Le premier, encensé partout mais ce n’est pas une raison pour le bouder – il réveillerait un mort –, est le mal-nommé4 Paris Insolite de Jean-Paul Clébert5, plongée dans les pérégrinations de jeunesse de l’auteur, clodo volontaire dans le Paris des années 1950 et peintre magnétique de la gouaille populaire – le pendant écrivain de Doisneau : « […] Chaque visage, chaque dialogue, chaque rue étroite, chaque coin sombre, chaque bistrot lumineux mériterait un volume entier et bourré comme une cantine, de renseignements, tuyaux, détails, anecdotes, commentaires... » Gourmandise errante. Comme le marmot enfermé dans l’usine Haribo, Clébert voudrait tout voir, tout goûter. Encore jeunot, droit sorti de la Résistance, il dérive nez au vent, regard affamé, gambettes de sept lieues, s’enfonce dans les recoins, dort où il peut, rapine à l’occasion, bamboche dans les bars louches ; jamais aigri, jamais plaintif.

Cerise sur le litron, Clébert écrit comme on descend un verre au comptoir d’un rade louche. Avidement. Celui qui a tant influencé la « dérive » des situs6 régale d’une plume affamée, crue et directe. « Paris, l’immense caravansérail des désespoirs et des miracles quotidiens  », n’a rien d’un village enchanté, pue le sang, la mort, le rouge qui tache et le dégueulis afférent ; mais c’est justement ce qui fait son alchimie, sa beauté débraillée. Les bruyants compagnons de galère de Clébert n’ont rien de pitoyable, ils préfèrent simplement la liberté crasseuse à la servitude d’un boulot abrutissant7. Tous logés à la même enseigne, derniers rejetons d’une espèce en sursis, celle des vagabonds ravis de leur sort. Bientôt, ils chouineront – leur ville se meurt. Requiem pour une époque : au fil des pages, le lecteur grignote les derniers aperçus d’un Paris populaire que le voyant Clébert sent déjà glisser à l’horizon, déserter au profit d’une triste uniformité fonctionnelle. Les pauvres dehors, la vie itou : comme sa sœur Vieillesse, dame Modernité est une catin.

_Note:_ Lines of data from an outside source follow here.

/-- A list with one element replaced where it first stands. -/
def swapFirst {α : Type} [DecidableEq α] (a b : α) : List α → List α
  | [] => []
  | x :: l => if x = a then b :: l else x :: swapFirst a b l

/-- The pending results of a team from the words of their section, in the order in which they were saved (R387). -/
def TeamBody.pendingOf (l : List Word) (b : TeamBody) (pending : List (Nat × Nat × Win)) : TeamBody :=
  pending.zipIdx.foldl (fun b p => match l[2 * p.2]?, l[2 * p.2 + 1]? with
    | some d, some v => { b with squads := b.squads.modify p.1.1 (fun q => { q with threads := q.threads.modify p.1.2.1 (fun th =>
        { th with wins := swapFirst p.1.2.2 (Win.ofImage d v p.1.2.2) th.wins }) }) }
    | _, _ => b) b

/-- A queued trap event from its line (R384, R371). -/
def TrapEv.ofImage (l : List Word) (e : TrapEv) : TrapEv :=
  if l.length < 11 then e
  else { e with cause := (intAt l 0).toNat, detail := intAt l 1, squad := (intAt l 3).toNat,
                lanes := (List.range 27).filter (fun i => trit (intAt l 2) i == 1),
                instr := e.instr.zipIdx.map (fun p => wordAt l (4 + p.2)),
                stamp := (intAt l 7 + 7625597484987 * intAt l 8).toNat, aux := wordAt l 9 }

/-- A completion record from its words (R384); its ticket names it. -/
def Rec.ofImage (l : List Word) (r : Rec) : Rec :=
  { r with status := (field (intAt l 1) 25 0).toNat, delivered := trit (intAt l 1) 26 == 1, addr := wordAt l 2, count := intAt l 3 }

/-- A team as its image in the pool gives it (R389): registers, PCs, predicates, fault addresses, cabinet rows and tiles; records, pending
results, queued events and the images of lease records; from the header the handler's PC, TVEC and the next SEQ. Its run states, its
commands, which go on while it is away, and its escrow, which lies in the spill area, come with the team (log entry 46). -/
def Team.ofImage (node : List Word) (l : List (List Word)) (t : Team) : Team :=
  let g := fun (i : Nat) => (intAt node i).toNat
  let size := g 10 + g 14 + 10
  let cab := 1 + g 9 * size
  let rows := 256 * (g 11 + 1)
  let tiles := cab + (rows + 26) / 27
  let b := t.body
  let tile := fun (p : Tile × Nat) => (Tile.ofImage (((l.drop (tiles + 84 * p.2)).take 84).flatten)).getD p.1
  let before := l.length - 2 * (((b.squads.map (·.threads)).flatten).map (fun x => x.leases.length)).sum
  let images := (((l.drop before).zipIdx).filter (fun p => p.2 % 2 = 0)).map (·.1)
  let lease := fun (p : List (List Word) × List Squad) (q : Squad) =>
    let r := q.threads.foldl (fun (r : List (List Word) × List Thread) th =>
      let own := (th.leases.zip (r.1 ++ List.replicate th.leases.length [])).map (fun k =>
        if k.2.length = 27 then { k.1 with image := { k.1.image with w := k.2 } } else k.1)
      (r.1.drop th.leases.length, r.2 ++ [{ th with leases := own }])) (p.1, [])
    (r.1, p.2 ++ [{ q with threads := r.2 }])
  let squads := b.squads.zipIdx.map (fun p => Squad.ofImage l (1 + p.2 * size) (g 10) (g 14) p.1)
  let body : TeamBody := { b with squads := (squads.foldl lease (images, [])).2, cab := cabOfImage l cab rows,
                                  tiles := b.tiles.zipIdx.map tile }
  let head := (l.head?).getD []
  let pend := tiles + 84 * g 12
  let evts := pend + (2 * b.pending.length + 26) / 27
  let recs := evts + t.events.length + 2 * (intAt head 12).toNat
  let recWords := ((l.drop recs).map (List.take 25)).flatten
  let body := body.pendingOf ((l.drop pend).flatten) b.pending
  { t with
    tvec := wordAt head 15, handler := t.handler.map (fun h => { h with pc := wordAt head 17 }),
    events := t.events.zipIdx.map (fun p => TrapEv.ofImage ((l[evts + p.2]?).getD []) p.1),
    body := { body with nseq := (intAt head 23).toNat,
                        recs := b.recs.zipIdx.map (fun p => Rec.ofImage ((recWords.drop (5 * p.2)).take 5) p.1) } }

/-- Reads the lines of an image; nothing where one is busy. -/
def State.getLines (s : State) (slot n : Nat) : Option (State × List (List Word)) :=
  (List.range n).foldl (fun o k => o.bind (fun p => (p.1.homeRead (slot + k)).map (fun q => (q.1, p.2 ++ [q.2.w])))) (some (s, []))

/-- A saved team on a core again (R389): parked threads and commands perform their access again, ages are those of now, shadows are built
from their leaders (R384), and commands that ended meanwhile complete (R208). -/
def restoreOn (v : Saved) : PutTeam := fun s core slot base =>
  let t := v.team
  let wake := fun (r : Run) => if r == Run.parked then Run.ready else r
  let thread := fun (th : Thread) => ({ th with age := s.cycle, run := wake th.run } : Thread)
  let flying := fun (c : Cmd) => (s.flits.filter (fun f => f.ty == 0 && f.owner == some (t.num, c.seq))).length
  let cmd := fun (c : Cmd) => ({ c with parked := false, outstanding := if 0 < c.outstanding then flying c else 0 } : Cmd)
  let squads := t.body.squads.map (fun q => ({ q with threads := q.threads.map thread } : Squad))
  let vigil := nodeVigil (s.nodeOf t)
  let body : TeamBody := TeamBody.shadowed { t.body with squads := squads, cmds := t.body.cmds.map cmd } vigil
  let handler := t.handler.map (fun (h : Handler) => ({ h with run := wake h.run } : Handler))
  let t : Team := { t with core := core, tslot := slot, base := base, body := body, handler := handler }
  let s := s.prepare t.grid core
  let s := { s with teams := s.teams ++ [t], saved := s.saved.filter (fun x => x.team.num != t.num) }
  let s := if t.events.isEmpty then s else s.laterOnce (.trapEntry t.num)
  let s := (body.cmds.filter (fun c => !c.live)).foldl (fun s c => s.laterOnce (.engineCommandComplete t.num c.seq)) s
  s.settleBarriers t.num

/-- The saved teams that are restored together with one: its crew, or its cooperative grid (R389, R366). -/
def State.restoredWith (s : State) (v : Saved) (g : Grid) : List Saved :=
  s.saved.filter (fun w => w.team.grid == g.num && (w.team.num == v.team.num || g.coop
    || (1 < intAt g.node 19 && w.team.crew == v.team.crew)))

/-- Restores a saved team with what goes with it, a crew whole in one cluster, if all fit. -/
def State.placeSaved (s : State) (v : Saved) (g : Grid) : Option State :=
  let l := s.restoredWith v g
  (distinct (l.map (fun w => w.team.crew))).foldl (fun (o : Option State) k => o.bind (fun s =>
    s.placeCrew g.node (s.partCores g.part) ((l.filter (fun w => w.team.crew == k)).map restoreOn))) (some s)

/-! ### What a grid places next (R363, R364, R389) -/

/-- The first saved team of a grid. -/
def State.savedOf (s : State) (g : Grid) : Option Saved := s.saved.find? (fun v => v.team.grid == g.num)

/-- Places what a grid has waiting, if it fits: its saved teams ahead of every unplaced one (R389). -/
def State.placeNext (s : State) (g : Grid) : Option State :=
  match s.savedOf g with
  | some v => s.placeSaved v g
  | none => if g.waiting then s.placeUnit g else none

/-- A grid has teams to place or to restore. -/
def State.hasWork (s : State) (g : Grid) : Bool := !g.killed && (g.waiting || (s.savedOf g).isSome)

/-- Some team of the partition has a lower priority than a grid that cannot be placed: it may be pre-empted (R381). -/
def State.callPreempt (s : State) (g : Grid) : State :=
  if s.teams.any (fun t => s.gridWord t.num 18 < g.prio && s.partOf t.num == g.part) then s.laterOnce (.preemption g.num) else s

/-- Another grid of the partition comes first and fits: of higher priority, or of equal priority and released first (R364). -/
def State.outranked (s : State) (g : Grid) : Bool :=
  s.grids.any (fun h => h.num != g.num && h.part == g.part && s.hasWork h
    && (g.prio < h.prio || (h.prio == g.prio && (h.rel < g.rel || (h.rel == g.rel && h.num < g.num)))) && (s.placeNext h).isSome)

/-- TEAM_PLACEMENT (R363–R366): the grid's next team, crew, or the whole cooperative grid is placed where it fits; one that can never
fit faults its graph, and one that waits behind lower priorities calls for pre-emption. Saved teams come first (R389). -/
def execTeamPlacement (grid : Nat) (s : State) : Host.Outcome State Fault Refusal :=
  match s.grid? grid with
  | none => .next s
  | some g =>
    if !g.waiting || s.saved.any (fun v => v.team.grid == grid) || s.outranked g then .next s
    else match s.placeUnit g with
      | some s => .next s
      | none =>
        if s.neverFits g then
          match g.src with
          | some (slot, node) =>
            let s := s.faultGraph slot node
            .next (({ s with grids := s.grids.filter (fun x => x.num != grid || 0 < x.live) } : State).nodeOff slot node)
          | none => .next s
        else .next (s.callPreempt g)

/-! ### The end of teams and grids (R342, R343, R307) -/

/-- Pieces of range commands wait in the drawers of a team's cabinet: they are performed before the cabinet goes (R120, R122). -/
def State.piecesOn (s : State) (n : Nat) : Bool :=
  s.teams.any (fun u => u.body.cmds.any (fun c => !c.pieces.isEmpty && c.ranges.any (fun r => r.cab == some n)))

/-- TEAM_END (R342): once its commands are complete and its escrow is published and acknowledged, or passed to the merge, the team's
reservation is freed. -/
def execTeamEnd (team : Nat) (s : State) : Host.Outcome State Fault Refusal :=
  match s.team? team with
  | none => .next s
  | some t =>
    if !t.ending || !(s.liveThreads team).isEmpty then .next s
    else
      let s := s.settleBarriers team
      if !t.body.cmds.isEmpty || s.piecesOn team || (s.threadsOf team).any (fun p => p.2.unackSyn != 0) || !t.pubs.isEmpty then .next s
      else if !s.det team && !t.body.escrow.isEmpty then .next (s.startPublication team .team .teamEnd)
      else
        let s := if s.det team && !(t.body.escrow.isEmpty && t.body.parts.isEmpty) then
            s.modGrid t.grid (fun g => { g with deferred := g.deferred ++ [{ lin := t.lin, escrow := t.body.escrow, parts := t.body.parts }] })
          else s
        let s := s.modGrid t.grid (fun g => { g with live := g.live - 1 })
        let s := { s with teams := s.teams.filter (fun x => x.num != team) }
        let s := match s.gridTeams t.grid with
          | n :: _ => s.settleBarriers n
          | [] => s
        .next (match s.grid? t.grid with
          | some g => if g.live = 0 ∧ !g.waiting then s.laterOnce (.gridCompletion t.grid) else s
          | none => s)

/-- GRID_COMPLETION (R343, R307, R359): under DET the merge comes first; then the walker writes the status to STATW at system scope as
a release, and the grid's node completes. -/
def execGridCompletion (grid : Nat) (s : State) : Host.Outcome State Fault Refusal :=
  match s.grid? grid with
  | none => .next s
  | some g =>
    let s := if g.killed then s.sweepLeases else s
    if g.live ≠ 0 ∨ g.waiting ∨ g.unack ≠ 0 then .next s
    else if !g.deferred.isEmpty then .next (if g.merging then s else s.laterOnce (.detMerge grid))
    else
      let statw := wordAt g.node 22
      let off := fun (s : State) => ({ s with grids := s.grids.filter (fun x => x.num != grid) } : State)
      let done := fun (s : State) => match g.src with
        | some (slot, node) => (off s).later [.nodeComplete slot node (nodeSuccs g.node)]
        | none => off s
      if statw = .zero then .next (done s)
      else
        let c : Ctx := { core := 324, asrec := (intAt g.node 21).toNat, part := g.part, sys := true }
        match s.nodeWrite c statw [(wordOf statw, .ofInt (if g.err then -1 else 1))] with
        | (s, .ok ()) => .next (done s)
        | (s, .error k) => match g.src with
          | none => .next (off s)
          | some (slot, node) =>
            let s := s.stopNode slot node c (.gridCompletion grid) k
            .next (match k with | .trap _ => off s | _ => s)

/-! ### Pre-emption (R381, R382) -/

/-- Lines of a team's save image (R384). -/
def State.imageSize (s : State) (t : Team) : Nat :=
  let g := fun (i : Nat) => (s.gridWord t.num i).toNat
  let ths := (t.body.squads.map (·.threads)).flatten
  let up := fun (a b : Nat) => (a + b - 1) / b
  1 + g 9 * (g 10 + g 14 + 10) + up (768 * (g 11 + 1)) 81 + 84 * g 12 + up (2 * t.body.pending.length) 27
    + t.events.length + 2 * t.body.cmds.length + up t.body.recs.length 5 + 2 * (ths.map (fun x => x.leases.length)).sum

/-- The teams that must be evicted together with a team: its crew, or its whole cooperative grid (R381). -/
def State.evictedWith (s : State) (t : Team) : List Nat :=
  if s.coop t.num then s.gridTeams t.grid
  else if 1 < s.gridWord t.num 19 then s.crewTeams t.num
  else [t.num]

/-- The candidates of a core for a priority, in order: lowest priority, highest linear index, grid released latest (R381). -/
def State.candidates (s : State) (part core : Nat) (p : Int) : List Team :=
  sortBy (fun a b =>
    let pa := s.gridWord a.num 18
    let pb := s.gridWord b.num 18
    if pa ≠ pb then pa < pb else if a.lin ≠ b.lin then b.lin < a.lin else b.grid ≤ a.grid)
    (s.teams.filter (fun t => t.core == core && s.partOf t.num == part && s.gridWord t.num 18 < p && !t.ending && !t.saving))

/-- Teams that end, or are on their way to the pool, hold nothing that the incoming work has to wait for twice: what they free counts
towards it before any victim is chosen (R382). -/
def State.freed (s : State) : State := { s with teams := s.teams.filter (fun t => !t.ending && !t.saving) }

/-- The fewest candidates in order whose eviction lets a grid's next work fit, with those evicted with them. -/
def State.victims (s : State) (g : Grid) (l : List Team) : Option (List Nat) :=
  (List.range l.length).findSome? (fun k =>
    let gone := distinct (((l.take (k + 1)).map s.evictedWith).flatten)
    let rest := s.freed
    if (({ rest with teams := rest.teams.filter (fun t => !gone.contains t.num) } : State).placeNext g).isSome then some gone else none)

/-- The teams to evict: on the core with the fewest evictions, the lowest number among equals; where no one core suffices, over the
partition's cores in order (log entry 8). -/
def State.victimsFor (s : State) (g : Grid) : Option (List Nat) :=
  let cores := s.partCores g.part
  let per := cores.filterMap (fun c => s.victims g (s.candidates g.part c g.prio))
  let best := per.foldl (fun (b : Option (List Nat)) v => match b with
    | some w => if v.length < w.length then some v else b
    | none => some v) none
  match best with
  | some v => some v
  | none => s.victims g ((cores.map (fun c => s.candidates g.part c g.prio)).flatten)

/-- The first of a number of consecutive lines that none of the images in a pool holds (R384). -/
def poolGap (size : Int) (held : List (Nat × Nat)) (lines : Nat) : Option Nat :=
  (sortBy (fun a b => decide (a ≤ b)) (0 :: held.map (fun h => h.1 + h.2))).find? (fun a =>
    ((a + lines : Nat) : Int) ≤ size && held.all (fun h => h.1 + h.2 ≤ a || a + lines ≤ h.1))

/-- The images in the save pool. -/
def State.poolHeld (s : State) : List (Nat × Nat) := s.saved.map (fun v => (v.line, v.lines))

/-- The first lines of the pool with room for an image. -/
def State.poolPlace (s : State) (lines : Nat) : Option Nat := poolGap (s.cwInt 811) s.poolHeld lines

Deuxième coup de grisou anti-sédentarité, le livre d’un certain Jan Yoors : Tsiganes. Sur la route avec les Rom Lovara8. Préfaçant ce récit d’une enfance passée – dans les années 1930 – au sein d’une tribu de « Fils du Vent », Jacques Meunier prévient : «  Par contraste, [ce livre] met à jour notre condition d’aujourd’hui : assignés à résidences, punis. Nous sommes tous des nomades contrariés. » Couteau dans la plaie : le récit autobiographique de Yoors, entre anthropologie de la culture tsigane et roman d’aventure, est la transcription de l’enfance parfaite, sauce Jack London, celle qui vaccine contre le train-train des assignés à résidence. Gamin, Yoors a fugué pour rejoindre une troupe de Rom et – cas rare – est devenu un des leurs, gadjo assimilé9. Résultat, son livre évite les tartes à la crème, dévoile la réalité d’une culture cachée comme un trésor : «  Les Tsiganes ont préservé leur unité culturelle en plaçant entre eux et les autres peuples une série d’écrans qui les font souvent apparaître le contraire de ce qu’ils sont. » Exit le mythe des diseuses de bonne aventure ou celui du roi des gitans, folklore mis en scène pour épater les gogos gadjos et esquiver les persécutions, jamais très loin : «  Ils n’attendent rien d’un monde auquel ils n’appartiennent pas et fuient sans cesse une Nuit des longs couteaux qui revient toujours. » On les voudrait posés, comptés, numérotés, eux s’en contrefichent, décampent quand ça leur plait. Chaque jour ou presque, le convoi de roulottes, plus ou moins fourni selon les rencontres, se remet en route, enjambe les frontières, fuyant la police comme la peste, rapinant de ci de là – plus léger tu voles. Impardonnable liberté : « L’État – qui a tendance à confondre transhumance et vagabondage – ne manque jamais de déceler dans leurs agissements l’expression d’une dangereuse “pulsion libertaire” et délègue systématiquement ses gendarmes en guise d’ambassade. » Oui, ça résonne... »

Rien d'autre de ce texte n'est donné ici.